Anmerkungen zur Zielbestimmung körper- und bewegungsorientierter Bildungsprozesse bei Jugendlichen
  • Gerd Hölter

Zusammenfassung

1926 fand in Düsseldorf unter dem Namen Gesolei eine Art ‚Bundesgartenschau‘ des Gesundheits- und Sozialwesens statt: mit über 7 Millionen Besuchern, Sonderzügen aus ganz Deutschland und einer enormen Resonanz in der Presse. Der Name Gesolei bringt GEsundheitspflege, SOzialfürsorge und LEIbesübungen als

„die drei Leitsterne, unter denen sich das deutsche Leben in der nächsten Zukunft abspielen muss“

zusammen (Gesolei 1927, 46).

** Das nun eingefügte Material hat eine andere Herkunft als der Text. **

-- ==== Sys2Proof/Laws/Frames.lean ====
section
/-! SUPPORT. What each operation leaves as it was: one lemma per operation, that names the areas it may change. -/
-- One lemma after another: elaborated side by side, the package as one text would need too many threads.
set_option Elab.async false
namespace Sys2Proof.Machine

/-! ### Frames compose -/

theorem Frame.refl (l : List Area) (s : State) : Frame l s s := by
  intro a _
  cases a <;> simp [Same]

theorem Same.trans {s t u : State} {a : Area} (h : Same s t a) (k : Same t u a) : Same s u a := by
  cases a <;> simp_all [Same]

theorem Frame.trans {l : List Area} {s t u : State} (h : Frame l s t) (k : Frame l t u) : Frame l s u :=
  fun a m => Same.trans (h a m) (k a m)

theorem Frame.mono {l m : List Area} {s t : State} (h : Frame l s t) (k : l ⊆ m) : Frame m s t :=
  fun a n => h a fun x => n (k x)

/-- A second operation, whose areas are among those named. -/
theorem Frame.andThen {l m : List Area} {s t u : State} (h : Frame m s t) (k : Frame l t u) (q : l ⊆ m) : Frame m s u :=
  h.trans (k.mono q)

theorem Frame.foldl {α : Type} {l : List Area} {s t : State} {f : State → α → State} (h : ∀ t a, Frame l t (f t a)) (xs : List α)
    (k : Frame l s t) : Frame l s (xs.foldl f t) := by
  induction xs generalizing t with
  | nil => exact k
  | cons x xs ih => exact ih (k.trans (h _ _))
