theorem releaseBuf_length (n : Nat) (bs : List Buf) : (releaseBuf n bs).length = bs.length := by
  unfold releaseBuf
  simp

/-! ### Named updates -/

theorem State.setSlot_onIntake (n : Nat) (f : Slot → Slot) (s : State) : OnIntake s (s.setSlot n f) := {}

theorem State.setStationIntake_onIntake (st : Nat) (f : StationIntake → StationIntake)
    (hf : ∀ si : StationIntake, si.trail.length ≤ 512 → (f si).trail.length ≤ 512) (s : State) :
    OnIntake s (s.setStationIntake st f) where
  intakeOk h := h.modifyStation st f hf

theorem State.setBufs_onIntake (bs : List Buf) (s : State) (h : bs.length = s.intake.bufs.length) : OnIntake s (s.setBufs bs) where
  intakeOk k := ⟨h.trans k.1, k.2⟩

theorem State.setRefetch_onIntake (q : List Refetch) (s : State) (h : q.length ≤ s.intake.refetch.length) :
    OnIntake s (s.setRefetch q) where
  intakeOk k := ⟨k.1, h.trans k.2.1, k.2.2⟩

theorem State.forgetExpected_onIntake (st : Nat) (s : State) : OnIntake s (s.forgetExpected st) := by
  refine State.setStationIntake_onIntake _ _ ?_ s
  exact fun _ h => h

theorem State.restartSilence_onIntake (st : Nat) (s : State) : OnIntake s (s.restartSilence st) := {}

/-! ### Unpins, refetch and cuts -/

theorem State.unpinSlot_onIntake (n gen : Nat) (s : State) : OnIntake s (s.unpinSlot n gen) := by
  unfold State.unpinSlot
  split
  · split
    · simp only
      split
      · exact (State.setSlot_onIntake _ _ _).trans (State.tellSlotFree_onIntake _ _)
      · exact State.setSlot_onIntake _ _ _
    · exact OnIntake.refl s
  · exact OnIntake.refl s

theorem State.loseRefetch_onIntake (e : Refetch) (s : State) : OnIntake s (s.loseRefetch e) := by
  unfold State.loseRefetch
  refine OnIntake.trans ?_ (State.raise_told _ _).onIntake
  refine OnIntake.trans ?_ (State.setStationIntake_onIntake _ _ ?_ _)
  · exact State.setRefetch_onIntake _ _ (List.length_filter_le _ _)
  · exact fun _ h => h

theorem State.endRefetch_onIntake (e : Refetch) (s : State) : OnIntake s (s.endRefetch e) := by
  unfold State.endRefetch
  split
  · exact (State.loseRefetch_onIntake _ _).trans (State.count_told _ _).onIntake
  · split
    · exact (State.loseRefetch_onIntake _ _).trans (State.unpinSlot_onIntake _ _ _)
    · refine OnIntake.trans ?_ (State.unpinSlot_onIntake _ _ _)
      exact State.setRefetch_onIntake _ _ (by simp)

theorem State.settleRefetch_onIntake (s : State) : OnIntake s s.settleRefetch := by
  unfold State.settleRefetch
  split
  · split
    · refine (State.endRefetch_onIntake _ _).trans (State.setRefetch_onIntake _ _ ?_)
      exact le_of_eq (takeUp_length _)
    · exact OnIntake.refl s
  · exact State.setRefetch_onIntake _ _ (le_of_eq (takeUp_length _))

theorem State.setReading_onIntake (f : Refetch → Refetch) (s : State) : OnIntake s (s.setReading f) :=
  State.setRefetch_onIntake _ _ (by simp)

theorem State.settleCut_onIntake (n : Nat) (s : State) : OnIntake s (s.settleCut n) := by
  unfold State.settleCut
  split
  · split
    · exact State.settleRefetch_onIntake _
    · exact OnIntake.refl s
  · exact OnIntake.refl s

theorem State.cancelRefetch_onIntake (n : Nat) (s : State) : OnIntake s (s.cancelRefetch n) := by
  unfold State.cancelRefetch
  simp only
  refine OnIntake.trans ?_ (State.settleCut_onIntake _ _)
  refine OnIntake.trans ?_ (State.setRefetch_onIntake _ _ (by simp))
  exact OnIntake.foldl (fun t e => (State.loseRefetch_onIntake e t).trans (State.count_told _ _).onIntake) _ _

theorem State.loseRefetch_dir (e : Refetch) (s : State) :
    (s.loseRefetch e).intake.dir = s.intake.dir ∧ (s.loseRefetch e).wires = s.wires := by
  unfold State.loseRefetch State.raise State.setPending
  split <;> exact ⟨rfl, rfl⟩

theorem loseAll_dir (l : List Refetch) (s : State) :
    (l.foldl (fun t e => (t.loseRefetch e).count .overtaken) s).intake.dir = s.intake.dir ∧
      (l.foldl (fun t e => (t.loseRefetch e).count .overtaken) s).wires = s.wires := by
  induction l generalizing s with
  | nil => exact ⟨rfl, rfl⟩
  | cons e l ih =>
    have k := ih ((s.loseRefetch e).count .overtaken)
    exact ⟨k.1.trans (s.loseRefetch_dir e).1, k.2.trans (s.loseRefetch_dir e).2⟩

/-- Cancelling a refetch leaves the directory as it stands, and announces nothing: the block is lost, and its pin went with the cut
(R12, R22, R23). -/
theorem State.cancelRefetch_dir (n : Nat) (s : State) :
    (s.cancelRefetch n).intake.dir = s.intake.dir ∧ (s.cancelRefetch n).wires = s.wires := by
  unfold State.cancelRefetch State.settleCut
  dsimp only
  have l := loseAll_dir (s.intake.refetch.filter fun e => e.slot == n && e.state == .queued) s
  generalize (s.intake.refetch.filter fun e => e.slot == n && e.state == .queued).foldl
    (fun t e => (t.loseRefetch e).count .overtaken) s = s1 at l
  split
  next e h =>
    split
    next c =>
      have m := List.mem_of_find?_eq_some h
      have r := List.find?_some h
      rw [State.setRefetch_intake] at m
      obtain ⟨f, -, hf⟩ := List.mem_map.1 m
      have cf : e.cutFlag = true := by
        rw [← hf]
        by_cases q : f.slot = n ∧ f.state = .reading
        · rw [if_pos q]
        · rw [if_neg q] at hf
          subst hf
          exact absurd ⟨c, by simpa using r⟩ q
      unfold State.settleRefetch
      rw [h]
      dsimp only
      split
      · unfold State.endRefetch
        rw [cf, Bool.true_or, if_pos rfl]
        exact ⟨(State.loseRefetch_dir e _).1.trans l.1, (State.loseRefetch_dir e _).2.trans l.2⟩
      · exact l
    · exact l
  · exact l

/-- What a cut does to the directory and to what is announced (R12): a slot that is pinned loses every pin and takes the cut mark, and
the Clip Unit and the Path Guard are told; nothing changes otherwise. -/
theorem State.cutSlot_spec (n : Nat) (s : State) :
    ((s.cutSlot n).intake.dir = s.intake.dir.modify n fun e => if e.pins = 0 then e else { e with pins := 0, cutMark := true }) ∧
      (∀ e, s.intake.dir[n]? = some e → e.pins ≠ 0 →
        (s.cutSlot n).wires.cutNotes = s.wires.cutNotes ++ [(n, e.gen)] ∧ (s.cutSlot n).wires.slotFree = s.wires.slotFree ++ [n]) ∧
      (∀ e, s.intake.dir[n]? = some e → e.pins = 0 → s.cutSlot n = s) := by
  unfold State.cutSlot State.slot
  cases h : s.intake.dir[n]? with
  | none =>
    refine ⟨?_, fun e k => by simp at k, fun e k => by simp at k⟩
    apply List.ext_getElem?
    intro j
    rw [List.getElem?_modify]
    by_cases c : n = j
    · subst c
      simp [h]
    · simp [c]
  | some e =>
    dsimp only
    by_cases p : e.pins = 0
    · rw [if_pos p]
      refine ⟨?_, fun f k q => absurd (by simp only [Option.some.injEq] at k; rw [← k]; exact p) q, fun _ _ _ => rfl⟩
      apply List.ext_getElem?
      intro j
      rw [List.getElem?_modify]
      by_cases c : n = j
      · subst c
        simp [h, p]
      · simp [c]
    · rw [if_neg p]
      have d := State.cancelRefetch_dir n ((s.setSlot n fun x => { x with pins := 0, cutMark := true }).setWires fun w =>
        { w with cutNotes := w.cutNotes ++ [(n, e.gen)] })
      refine ⟨?_, fun f k q => ?_, fun f k q => absurd (by simp only [Option.some.injEq] at k; rw [k]; exact q) p⟩
      · unfold State.tellSlotFree State.raise State.setPending
        have e1 : s.intake.dir.modify n (fun x => { x with pins := 0, cutMark := true }) =
            s.intake.dir.modify n fun x => if x.pins = 0 then x else { x with pins := 0, cutMark := true } := by
          apply List.ext_getElem?
          intro j
          rw [List.getElem?_modify, List.getElem?_modify]
          by_cases c : n = j
          · subst c
            simp [h, p]
          · simp [c]
        rw [← e1]
        split <;> exact d.1
      · simp only [Option.some.injEq] at k
        subst k
        unfold State.tellSlotFree State.raise State.setPending
        split <;> simp [d.2]

/-- A cut changes the Intake Unit, what it announces and what it tells the Report Unit, and nothing else (R12). -/
theorem State.cutSlot_onIntake (n : Nat) (s : State) : OnIntake s (s.cutSlot n) := by
  unfold State.cutSlot
  split
  · split
    · exact OnIntake.refl s
    · simp only
      refine OnIntake.trans ?_ (State.tellSlotFree_onIntake _ _)
      refine OnIntake.trans ?_ (State.raise_told _ _).onIntake
      refine OnIntake.trans ?_ (State.count_told _ _).onIntake
      refine OnIntake.trans ?_ (State.cancelRefetch_onIntake _ _)
      exact (State.setSlot_onIntake _ _ _).trans (State.setWires_onIntake _ _)
  · exact OnIntake.refl s

theorem State.answerPin_onIntake (ev st n gen : Nat) (s : State) : OnIntake s (s.answerPin ev st n gen) := by
  unfold State.answerPin
  split
  · split
    · exact State.setSlot_onIntake _ _ _
    · exact State.setWires_onIntake _ _
  · exact State.setWires_onIntake _ _

/-! ### Assembly and validation -/

theorem State.openWrite_onIntake (n : Nat) (s : State) : OnIntake s (s.openWrite n) := by
  unfold State.openWrite
  split
  · simp only
    split
    · refine (State.setSlot_onIntake _ _ _).trans (State.setBufs_onIntake _ _ ?_)
      simp [releaseBuf_length]
    · refine (State.setSlot_onIntake _ _ _).trans (State.setBufs_onIntake _ _ ?_)
      simp [releaseBuf_length]
  · exact OnIntake.refl s

theorem State.rejectNoOpen_onIntake (n : Nat) (s : State) : OnIntake s (s.rejectNoOpen n) := by
  unfold State.rejectNoOpen
  refine OnIntake.trans ?_ (State.raise_told _ _).onIntake
  exact (State.setSlot_onIntake _ _ _).trans (State.count_told _ _).onIntake

theorem State.captureBody_onIntake (p : Piece) (s : State) : OnIntake s (s.captureBody p) := by
  unfold State.captureBody
  split
  · split
    · split
      · exact State.setBufs_onIntake _ _ (by simp)
      · exact (State.setBufs_onIntake _ _ (by simp)).trans (State.setSlot_onIntake _ _ _)
    · exact OnIntake.refl s
    · exact OnIntake.refl s
    · exact OnIntake.refl s
  · exact OnIntake.refl s

theorem State.bodyWrite_onIntake (p : Piece) (s : State) : OnIntake s (s.bodyWrite p) := by
  unfold State.bodyWrite
  split
  · split
    · exact s.captureBody_onIntake p
    · exact s.rejectNoOpen_onIntake _
    · exact s.rejectNoOpen_onIntake _
    · exact OnIntake.refl s
  · exact OnIntake.refl s

theorem State.badMarkerWrite_onIntake (n : Nat) (s : State) : OnIntake s (s.badMarkerWrite n) := by
  unfold State.badMarkerWrite
  refine OnIntake.trans ?_ (State.raise_told _ _).onIntake
  refine OnIntake.trans ?_ (State.count_told _ _).onIntake
  exact (State.setSlot_onIntake _ _ _).trans (State.setBufs_onIntake _ _ (releaseBuf_length _ _))

theorem State.rejectBlock_onIntake (n : Nat) (r : RejectReason) (s : State) : OnIntake s (s.rejectBlock n r) := by
  have k : OnIntake s (((s.setSlot n fun x => { x with state := .rejected, refetchNeeded := false }).setBufs
      (releaseBuf n s.intake.bufs)).count r.tally) := by
    refine OnIntake.trans ?_ (State.count_told _ _).onIntake
    exact (State.setSlot_onIntake _ _ _).trans (State.setBufs_onIntake _ _ (releaseBuf_length _ _))
  unfold State.rejectBlock
  simp only
  split
  · exact k
  · exact k.trans (State.raise_told _ _).onIntake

Zu einer ‚Hochzeit‘ der Lebensreformbewegung, die u.a. durch einen umfassenden Ganzheitsanspruch von der Ernährung über die Hausgestaltung bis zum Nacktturnen geprägt war, wurde Sozialarbeit eng mit pflegerischen und hygienischen Aspekten verknüpft. Leibesübungen, vor allem unterschiedliche Facetten der Gymnastik sowie Erlebnisse in der freien Natur als Vorläufer der Erlebnispädagogik, schienen in diesem Zusammenhang probate Mittel zur Beeinflussung eines gesundheitsförderlichen Lebensstils zu sein.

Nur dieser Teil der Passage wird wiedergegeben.